## Dataset entries:
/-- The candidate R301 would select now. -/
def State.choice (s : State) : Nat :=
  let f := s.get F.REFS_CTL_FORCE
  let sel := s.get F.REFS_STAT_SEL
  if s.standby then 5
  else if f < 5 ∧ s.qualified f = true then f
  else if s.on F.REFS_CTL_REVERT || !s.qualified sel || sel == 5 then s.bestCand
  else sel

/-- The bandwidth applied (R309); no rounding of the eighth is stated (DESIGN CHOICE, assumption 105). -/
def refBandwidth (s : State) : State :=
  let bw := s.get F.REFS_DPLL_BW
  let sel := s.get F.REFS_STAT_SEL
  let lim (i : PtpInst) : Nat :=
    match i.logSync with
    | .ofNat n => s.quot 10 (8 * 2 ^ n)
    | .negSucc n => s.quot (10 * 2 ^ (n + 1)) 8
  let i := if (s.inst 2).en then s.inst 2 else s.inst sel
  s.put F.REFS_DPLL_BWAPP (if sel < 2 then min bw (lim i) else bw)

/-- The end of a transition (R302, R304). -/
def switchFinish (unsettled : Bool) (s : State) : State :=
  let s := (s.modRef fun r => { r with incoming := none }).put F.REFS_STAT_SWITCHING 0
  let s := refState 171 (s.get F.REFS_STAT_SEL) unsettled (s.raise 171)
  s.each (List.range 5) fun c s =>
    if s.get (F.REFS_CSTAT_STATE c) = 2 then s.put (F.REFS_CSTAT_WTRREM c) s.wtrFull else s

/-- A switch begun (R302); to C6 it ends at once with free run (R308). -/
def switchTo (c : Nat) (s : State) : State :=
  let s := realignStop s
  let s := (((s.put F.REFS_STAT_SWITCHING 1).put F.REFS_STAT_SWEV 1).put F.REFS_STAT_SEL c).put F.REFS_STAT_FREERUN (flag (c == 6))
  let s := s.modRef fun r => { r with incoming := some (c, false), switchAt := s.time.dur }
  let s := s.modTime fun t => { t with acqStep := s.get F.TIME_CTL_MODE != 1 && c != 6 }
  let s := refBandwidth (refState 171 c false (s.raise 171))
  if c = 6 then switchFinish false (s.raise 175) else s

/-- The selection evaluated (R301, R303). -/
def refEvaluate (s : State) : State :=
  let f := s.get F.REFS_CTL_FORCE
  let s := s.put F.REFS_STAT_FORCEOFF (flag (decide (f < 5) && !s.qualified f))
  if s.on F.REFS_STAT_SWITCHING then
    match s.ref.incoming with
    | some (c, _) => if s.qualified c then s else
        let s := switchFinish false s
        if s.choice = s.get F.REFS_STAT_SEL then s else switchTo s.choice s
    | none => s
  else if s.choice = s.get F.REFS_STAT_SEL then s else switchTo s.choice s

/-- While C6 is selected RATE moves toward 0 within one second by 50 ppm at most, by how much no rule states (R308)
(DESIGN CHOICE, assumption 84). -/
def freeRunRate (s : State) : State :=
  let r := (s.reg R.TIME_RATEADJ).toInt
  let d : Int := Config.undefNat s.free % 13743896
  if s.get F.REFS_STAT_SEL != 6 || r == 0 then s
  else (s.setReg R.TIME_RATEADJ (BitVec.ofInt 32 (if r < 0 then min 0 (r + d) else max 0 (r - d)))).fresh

## What you are asked to do:
Print the entries exactly. Include every one.

## Output below:
/-- The candidate R301 would select now. -/
def State.choice (s : State) : Nat :=
  let f := s.get F.REFS_CTL_FORCE
  let sel := s.get F.REFS_STAT_SEL
  if s.standby then 5
  else if f < 5 ∧ s.qualified f = true then f
  else if s.on F.REFS_CTL_REVERT || !s.qualified sel || sel == 5 then s.bestCand
  else sel

/-- The bandwidth applied (R309); no rounding of the eighth is stated (DESIGN CHOICE, assumption 105). -/
def refBandwidth (s : State) : State :=
  let bw := s.get F.REFS_DPLL_BW
  let sel := s.get F.REFS_STAT_SEL
  let lim (i : PtpInst) : Nat :=
    match i.logSync with
    | .ofNat n => s.quot 10 (8 * 2 ^ n)
    | .negSucc n => s.quot (10 * 2 ^ (n + 1)) 8
  let i := if (s.inst 2).en then s.inst 2 else s.inst sel
  s.put F.REFS_DPLL_BWAPP (if sel < 2 then min bw (lim i) else bw)

/-- The end of a transition (R302, R304). -/
def switchFinish (unsettled : Bool) (s : State) : State :=
  let s := (s.modRef fun r => { r with incoming := none }).put F.REFS_STAT_SWITCHING 0
  let s := refState 171 (s.get F.REFS_STAT_SEL) unsettled (s.raise 171)
  s.each (List.range 5) fun c s =>
    if s.get (F.REFS_CSTAT_STATE c) = 2 then s.put (F.REFS_CSTAT_WTRREM c) s.wtrFull else s

/-- A switch begun (R302); to C6 it ends at once with free run (R308). -/
def switchTo (c : Nat) (s : State) : State :=
  let s := realignStop s
  let s := (((s.put F.REFS_STAT_SWITCHING 1).put F.REFS_STAT_SWEV 1).put F.REFS_STAT_SEL c).put F.REFS_STAT_FREERUN (flag (c == 6))
  let s := s.modRef fun r => { r with incoming := some (c, false), switchAt := s.time.dur }
  let s := s.modTime fun t => { t with acqStep := s.get F.TIME_CTL_MODE != 1 && c != 6 }
  let s := refBandwidth (refState 171 c false (s.raise 171))
  if c = 6 then switchFinish false (s.raise 175) else s

/-- The selection evaluated (R301, R303). -/
def refEvaluate (s : State) : State :=
  let f := s.get F.REFS_CTL_FORCE
  let s := s.put F.REFS_STAT_FORCEOFF (flag (decide (f < 5) && !s.qualified f))
  if s.on F.REFS_STAT_SWITCHING then
    match s.ref.incoming with
    | some (c, _) => if s.qualified c then s else
        let s := switchFinish false s
        if s.choice = s.get F.REFS_STAT_SEL then s else switchTo s.choice s
    | none => s
  else if s.choice = s.get F.REFS_STAT_SEL then s else switchTo s.choice s

/-- While C6 is selected RATE moves toward 0 within one second by 50 ppm at most, by how much no rule states (R308)
(DESIGN CHOICE, assumption 84). -/
def freeRunRate (s : State) : State :=
  let r := (s.reg R.TIME_RATEADJ).toInt
  let d : Int := Config.undefNat s.free % 13743896
  if s.get F.REFS_STAT_SEL != 6 || r == 0 then s
  else (s.setReg R.TIME_RATEADJ (BitVec.ofInt 32 (if r < 0 then min 0 (r + d) else max 0 (r - d)))).fresh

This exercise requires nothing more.